Mappings are a simple and interpretable alternative representation for categorical data. By introducing a continuous representation, mappings allow getML's feature learning algorithms to apply arbitrary aggregations to categorical columns. Further, mappings enable huge gains in efficiency when learning patterns from categorical data. You can control the extent mappings are utilized by specifying the minimum number of matching rows required for categories that constitutes a mapping through the min_freq parameter.
Here is an example mapping from the CORA notebook:
DROP TABLE IF EXISTS "CATEGORICAL_MAPPING_1_1_1";
CREATE TABLE "CATEGORICAL_MAPPING_1_1_1"(key TEXT NOT NULL PRIMARY KEY, value NUMERIC);
INSERT INTO "CATEGORICAL_MAPPING_1_1_1"(key, value)
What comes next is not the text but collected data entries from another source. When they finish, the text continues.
-- ==== Sys2Proof/Certificates/Slice0/Obligations.lean ====
section
/-! DEFINITION. The statements for the provers. -/

open Sys2Proof Sys2Proof.Machine

namespace Sys2Proof.Machine

/-! ## Words the statements use -/

/-- An instruction answers a next state of which `P` holds. -/
def Completes (i : Instr) (s : State) (P : State → Prop) : Prop :=
  ∃ t, exec i s = .next t ∧ P t

/-- What no command touches: `CMD` (written before it, R82) and the host's side. -/
def KeepsHostSide (s t : State) : Prop := t.cmd = s.cmd ∧ t.bus = s.bus ∧ t.rdata = s.rdata

/-- The frame of an error-free decode to `PIX8`: everything but `PIX8`, `POS` and `STAT`. -/
def KeepsAllButPix8 (s t : State) : Prop :=
  t.blk = s.blk ∧ t.pixh = s.pixh ∧ t.val = s.val ∧ t.warn = s.warn ∧ t.fatal = s.fatal ∧
    KeepsHostSide s t

/-- The frame of an error-free decode to `PIXH`: everything but `PIXH`, `POS` and `STAT`. -/
def KeepsAllButPixh (s t : State) : Prop :=
  t.blk = s.blk ∧ t.pix8 = s.pix8 ∧ t.val = s.val ∧ t.warn = s.warn ∧ t.fatal = s.fatal ∧
    KeepsHostSide s t

/-- The frame of an encode: everything but `BLK`, `POS` and `STAT`. -/
def KeepsAllButBlk (s t : State) : Prop :=
  t.pix8 = s.pix8 ∧ t.pixh = s.pixh ∧ t.val = s.val ∧ t.warn = s.warn ∧ t.fatal = s.fatal ∧
    KeepsHostSide s t

/-- A command ended without an error and left the cursor at `p` (R29, R82). -/
def EndsAt (t : State) (p : Nat) : Prop := t.pos.toNat = p ∧ t.stat = 0

/-- The layout rows of the valid BC6H modes, with the table row each decodes by (R222). -/
def bc6hRows (sgn : Bool) : List (Instr × Bc6hMode) :=
  [(.bc6hMode1 sgn, bc6hInfo1), (.bc6hMode2 sgn, bc6hInfo2), (.bc6hMode3 sgn, bc6hInfo3),
   (.bc6hMode4 sgn, bc6hInfo4), (.bc6hMode5 sgn, bc6hInfo5), (.bc6hMode6 sgn, bc6hInfo6),
   (.bc6hMode7 sgn, bc6hInfo7), (.bc6hMode8 sgn, bc6hInfo8), (.bc6hMode9 sgn, bc6hInfo9),
   (.bc6hMode10 sgn, bc6hInfo10), (.bc6hMode11 sgn, bc6hInfo11), (.bc6hMode12 sgn, bc6hInfo12),
   (.bc6hMode13 sgn, bc6hInfo13), (.bc6hMode14 sgn, bc6hInfo14)]

/-- The layout rows of the reserved BC6H codes, with their codes (R225). -/
def bc6hReservedRows (sgn : Bool) : List (Instr × Nat) :=
  [(.bc6hReserved13 sgn, 0x13), (.bc6hReserved17 sgn, 0x17), (.bc6hReserved1B sgn, 0x1B),
   (.bc6hReserved1F sgn, 0x1F)]

/-- The layout rows of the BC7 modes, with the table row each decodes by (R262). -/
def bc7Rows : List (Instr × Bc7Mode) :=
  [(.bc7Mode0, bc7Info0), (.bc7Mode1, bc7Info1), (.bc7Mode2, bc7Info2), (.bc7Mode3, bc7Info3),
   (.bc7Mode4, bc7Info4), (.bc7Mode5, bc7Info5), (.bc7Mode6, bc7Info6), (.bc7Mode7, bc7Info7)]

/-- The field `f` of a BC6H header as a number: block bit `p` counts `2 ^ j` where the descriptor gives
it bit `j` of `f` (R224, R230). -/
def gathered (info : Bc6hMode) (b : Block) (f : HeaderField) : Nat :=
  ((List.range info.hdr).map fun p =>
    match headerEntry info.desc p with
    | some (g, j) => if g = f then b.bit p * 2 ^ j else 0
    | none => 0).sum

/-- The width of the index field of pixel `i` (R178, R236, R272). -/
def fieldWidth (ip : IndexPrec) (t : Tier) (shape i : Nat) : Nat :=
  if isFixup t shape i then ip.bits - 1 else ip.bits

/-- The bits the index fields of pixels `0 .. i - 1` take. -/
def fieldOffset (ip : IndexPrec) (t : Tier) (shape i : Nat) : Nat :=
  ((List.range i).map (fieldWidth ip t shape)).sum

/-- The primary index plane of a BC7 block from bit `p` to bit `q`: the field of pixel `i` follows those of
the pixels before it (R104). -/
def primaryFrom (info : Bc7Mode) (b : Block) (shape p q : Nat) : Prop :=
  ∃ w : List Nat, bc7Primary info b shape p = .ok w q ∧ w.length = 16 ∧
    ∀ i < 16, w.getD i 0 =
      b.memRead (p + fieldOffset info.ip info.tier shape i) (fieldWidth info.ip info.tier shape i)

/-- The secondary index plane of a BC7 block from bit `p` to bit 128, indices of `n` bits, the first one
bit shorter (R104). -/
def secondaryFrom (info : Bc7Mode) (b : Block) (n p : Nat) : Prop :=
  ∃ w : List Nat, bc7Secondary info b p = .ok w 128 ∧ w.length = 16 ∧
    w.getD 0 0 = b.memRead p (n - 1) ∧ ∀ i, 1 ≤ i → i < 16 →
      w.getD i 0 = b.memRead (p + (n * i - 1)) n

/-- Sum of squared differences of two sample lists. -/
def squaredError (v d : List Nat) : Nat := (List.zipWith (fun x y => absDiff x y ^ 2) v d).sum

/-- `m` is the least element of a list. -/
def leastOf (m : Nat) (l : List Nat) : Prop := m ∈ l ∧ ∀ x ∈ l, m ≤ x

/-- `m` is the greatest element of a list. -/
def greatestOf (m : Nat) (l : List Nat) : Prop := m ∈ l ∧ ∀ x ∈ l, x ≤ m

/-- What the status registers say of each other in every state a run can reach (10_state.md R29, R30,
R31; 60_exceptions.md R340, R346). -/
def StatusInv (s : State) : Prop :=
  s.stat.toNat < 2 ^ 16 ∧ s.stat.toNat % 256 ≤ 5 ∧ s.warn.toNat < 16 ∧
    (s.fatal = true ↔ s.statCause = 4) ∧
    (s.statCause = 0 → s.stat = 0) ∧
    (s.statCause = 1 → s.warn.getLsbD 0 = true) ∧
    (s.statCause = 2 → s.warn.getLsbD 1 = true) ∧
    (s.statCause = 3 → s.warn.getLsbD 2 = true) ∧
    (s.statCause = 4 → 9 ≤ s.statInfo) ∧
    (s.statCause = 5 → s.warn.getLsbD 3 = true)

/-- Two states that agree on everything but the elements never written since reset (R38). -/
def AgreeWhereWritten (s t : State) : Prop :=
  s.written = t.written ∧
    (∀ j : Fin 16, s.written.blk[j] = true → s.blk[j] = t.blk[j]) ∧
    (∀ (i : Fin 16) (c : Channel),
      (s.written.pix8[i]).get c = true → (s.pix8[i]).get c = (t.pix8[i]).get c) ∧
    (s.written.pixh = true → s.pixh = t.pixh) ∧
    (s.written.val = true → s.val = t.val) ∧
    s.pos = t.pos ∧ s.cmd = t.cmd ∧ s.stat = t.stat ∧ s.warn = t.warn ∧ s.fatal = t.fatal ∧
    s.bus = t.bus ∧ s.rdata = t.rdata

/-- The instructions that may write `BLK` (10_state.md R36). -/
def mayWriteBlk : Instr → Bool
  | .encBc4 _ _ => true
  | .encBc5 _ => true
  | _ => false

/-- The instructions that may write `VAL` (R36). -/
def mayWriteVal : Instr → Bool
  | .getbit _ => true
  | .getbits _ _ => true
  | _ => false

/-- The instructions that may write `PIXH`: `DEC_BC6H` and its layout rows (R36). -/
def mayWritePixh (i : Instr) : Bool :=
  [true, false].any fun sgn =>
    i == .decBc6h sgn || ((bc6hRows sgn).map Prod.fst).contains i ||
      ((bc6hReservedRows sgn).map Prod.fst).contains i

/-- The instructions that may write `PIX8`: the decoders to it, with the BC7 layout rows (R36). -/
def mayWritePix8 (i : Instr) : Bool :=
  match i with
  | .decBc1 _ => true
  | .decBc2 => true
  | .decBc3 => true
  | .decBc4 _ _ => true
  | .decBc5 _ => true
  | .decBc7 => true
  | .bc7Reserved => true
  | i => (bc7Rows.map Prod.fst).contains i

/-- The instructions that leave `POS` alone (R36, R344). -/
def keepsPos : Instr → Bool
  | .nop => true
  | .clrw => true
  | .reservedCmd _ => true
  | _ => false

/-- The instructions that can raise no error (R36, R192, R316, R341). -/
def raisesNothing : Instr → Bool
  | .nop => true
  | .clrw => true
  | .decBc1 _ => true
  | .decBc2 => true
  | .decBc3 => true
  | .decBc4 _ _ => true
  | .decBc5 _ => true
  | .encBc4 _ _ => true
  | .encBc5 _ => true
  | _ => false

/-- The commands and layout rows that decode or encode a block. -/
def isCodec (i : Instr) : Bool := mayWriteBlk i || mayWritePix8 i || mayWritePixh i

end Sys2Proof.Machine

/-- Thirteen command words written from the fields of R80 and the codes of R81, two reserved
words, and four prefix bytes of R101 and R103 decode to the instructions they stand for.
(30_encoding.md sections 1 to 5, 95_test_vectors.md part 2; derived) -/
def Obligations.SampleWordsDecodeToTheirInstructions : Prop :=
  decodeWord 0x00000000 = .nop ∧ decodeWord 0x00000001 = .clrw ∧
    decodeWord 0x00100008 = .getbit true ∧ decodeWord 0x00000509 = .getbits 5 false ∧
    decodeWord 0x00040011 = .decBc1 true ∧ decodeWord 0x000F0012 = .decBc2 ∧
    decodeWord 0x00000013 = .decBc3 ∧ decodeWord 0x00028014 = .decBc4 128 .b ∧
    decodeWord 0x00008015 = .decBc5 128 ∧ decodeWord 0x00080016 = .decBc6h true ∧
    decodeWord 0x00000017 = .decBc7 ∧ decodeWord 0x00030024 = .encBc4 0 .a ∧
    decodeWord 0x00000025 = .encBc5 0 ∧
    decodeWord 0x00000002 = .reservedCmd 0x00000002 ∧
    decodeWord 0x00200011 = .reservedCmd 0x00200011 ∧
    bc6hLayout false 0x0F = .bc6hMode14 false ∧ bc6hLayout true 0xF3 = .bc6hReserved13 true ∧
    bc7Layout 0xA0 = .bc7Mode5 ∧ bc7Layout 0x00 = .bc7Reserved

/-- For every well-formed instruction i, decode (encode i) is i: no bit of an operand is dropped
by either direction. (30_encoding.md sections 1 to 5; derived) -/
def Obligations.DecodingAnEncodingGivesTheInstruction : Prop :=
  ∀ i : Instr, i.wellFormed = true → decode (encode i) = .ok i

/-- For every op below 256 and every value of the fields arg, chan, f4, sgn, w64, the word with
these fields (bits 31:21 zero) decodes to the row of R81 with code op and the operands that row
uses, whatever the other fields hold; a code outside the table decodes to the reserved command. A
word with a nonzero bit in 31:21 is reserved. (R81; stated) -/
def Obligations.CommandWordFieldsSelectTheInstruction : Prop :=
  (∀ (op : Nat) (arg : Byte) (c : Channel) (f4 sgn w64 : Bool), op < 256 →
    let w : Word := BitVec.ofNat 32 (op + 2 ^ 8 * arg.toNat + 2 ^ 16 * c.number +
      2 ^ 18 * f4.toNat + 2 ^ 19 * sgn.toNat + 2 ^ 20 * w64.toNat)
    (op = 0x00 → decodeWord w = .nop) ∧ (op = 0x01 → decodeWord w = .clrw) ∧
      (op = 0x08 → decodeWord w = .getbit w64) ∧ (op = 0x09 → decodeWord w = .getbits arg w64) ∧
      (op = 0x11 → decodeWord w = .decBc1 f4) ∧ (op = 0x12 → decodeWord w = .decBc2) ∧
      (op = 0x13 → decodeWord w = .decBc3) ∧ (op = 0x14 → decodeWord w = .decBc4 arg c) ∧
      (op = 0x15 → decodeWord w = .decBc5 arg) ∧ (op = 0x16 → decodeWord w = .decBc6h sgn) ∧
      (op = 0x17 → decodeWord w = .decBc7) ∧ (op = 0x24 → decodeWord w = .encBc4 arg c) ∧
      (op = 0x25 → decodeWord w = .encBc5 arg) ∧
      (op ∉ [0x00, 0x01, 0x08, 0x09, 0x11, 0x12, 0x13, 0x14, 0x15, 0x16, 0x17, 0x24, 0x25] →
        decodeWord w = .reservedCmd w)) ∧
    ∀ w : Word, 2 ^ 21 ≤ w.toNat → decodeWord w = .reservedCmd w

/-- No word matches two of the thirteen (match, mask) rows of the opcode table; a word matches
some row exactly when it is not reserved; and the decoder answers the reserved command exactly for
the reserved words. (30_encoding.md sections 1 and 2, opcode_table.json; derived) -/
def Obligations.CommandRowsPartitionTheCommandWords : Prop :=
  ∀ w : Word,
    (∀ r₁ ∈ commandRows, ∀ r₂ ∈ commandRows, w &&& r₁.2 = r₁.1 → w &&& r₂.2 = r₂.1 → r₁ = r₂) ∧
    ((∃ r ∈ commandRows, w &&& r.2 = r.1) ↔ isReservedWord w = false) ∧
    (decodeWord w = .reservedCmd w ↔ isReservedWord w = true) ∧
    (decodeWord w).wellFormed = true

/-- For every state, executing DEC_BC6H or DEC_BC7 is executing the layout row that the mode
prefix in the first byte of BLK selects (R100, R101, R103), although the command reads the mode
through the bit cursor. That the rows are instructions of their own is the model's reading of the
opcode table (log 5). (30_encoding.md sections 4 and 5, 44_bc6h_decode.md section 3,
45_bc7_decode.md section 2; derived) -/
def Obligations.DecodeCommandsRunTheLayoutRowOfTheirPrefix : Prop :=
  ∀ (i j : Instr) (s : State), layoutOf i s.blk[0] = some j → exec i s = exec j s

/-- If the oldest pending access is a write of w to the CMD offset 0x10 and FATAL is 0, then step
is exec of decodeWord w at the state with that access taken and CMD holding w. (That accesses wait
in a list of the state is the model's choice, log 2.) (30_encoding.md section 1, 10_state.md
section 5; derived) -/
def Obligations.StepRunsTheCommandTheHostWrites : Prop :=
  ∀ (s : State) (w : Word) (rest : List HostAccess), s.bus = .write 0x10 w :: rest →
    s.fatal = false → step s = exec (decodeWord w) { s with bus := rest, cmd := w }

/-- With FATAL 0: the decoder reads an instruction from every table word; after withFetchWord of a
word of more than 16 bits, step is exec of that instruction; after withFetchWord of a word of 8 to
16 bits, step is exec of the layout row the decoder reads, at the state with the block loaded; and
the zero word of 9 to 16 bits reads as BC7_RESERVED. That withFetchWord stands for the host's
load, and which command reads a prefix word, is the model's choice (log 6, log 7). (30_encoding.md
sections 1, 4 and 5; derived) -/
def Obligations.FetchWordRunsTheDecodedTableWord : Prop :=
  ∀ s : State, s.fatal = false →
    (∀ nbits w, 16 < nbits → ∃ i, decodeTableWord nbits w = some i ∧
      step (s.withFetchWord nbits w) = exec i { s with cmd := BitVec.ofNat 32 w }) ∧
    (∀ nbits w, 8 ≤ nbits → nbits ≤ 16 → ∃ i, decodeTableWord nbits w = some i ∧
      step (s.withFetchWord nbits w) =
        exec i { s.withFetchWord nbits w with bus := s.bus, cmd := tablePrefixCommand nbits w }) ∧
    ∀ nbits, 9 ≤ nbits → nbits ≤ 16 → decodeTableWord nbits 0 = some .bc7Reserved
VALUES('Case_Based', 0.7109826589595376),
('Rule_Learning', 0.07368421052631578),
('Reinforcement_Learning', 0.0576923076923077),
('Theory', 0.0547945205479452),
('Genetic_Algorithms', 0.03157894736842105),
('Neural_Networks', 0.02088772845953003),
('Probabilistic_Methods', 0.01293103448275862);
Handling of free form text
getML provides the role text to annotate free form text fields within relational data structures. Learning from text columns works as follows: First, for each of the text columns, a vocabulary is built by taking into account the feature learner's text mining specific hyperparameter vocab_size. If a text field contains words that belong to the vocabulary, getML deals with columns of role text through one of two approaches: Text fields can either be integrated into features by learning conditions based on the mere presence (or absence) of certain words in those text fields (the default) or they can be split into a relational bag-of-words representation by means of the TextFieldSplitter preprocessor. Opting for the second approach is as easy as adding the TextFieldSplitter to the list of preprocessors on your Pipeline. The resulting bag of words can be viewed as another one-to-many relationship within our data model where each row holding a text field is related to n peripheral rows (n is the number of words in the text field). Consider the following example, where the text field is split into a relational bag of words.
One row of a table with a text field
| rownum | text field |
|---|---|
| 52 | The quick brown fox jumps over the lazy dog |
The (implicit) peripheral table that results from splitting
| rownum | words |
|---|---|
| 52 | the |
| 52 | quick |
| 52 | brown |
| 52 | fox |
| 52 | jumps |
| 52 | over |
| 52 | the |
| 52 | lazy |
| 52 | dog |
As text fields now present another relation, getML's feature learning algorithms are able to learn structural logic from text fields' contents by applying aggregations over the resulting bag of words itself (COUNT WHERE words IN ('quick', 'jumps')). Further, by utilizing mappings, any aggregation applicable to a (mapped) categorical column can be applied to bag-of-words mappings as well.
Note that the splitting of text fields can be computationally expensive. If performance suffers too much, you may resort to the default behavior by removing the TextFieldSplitter from your Pipeline.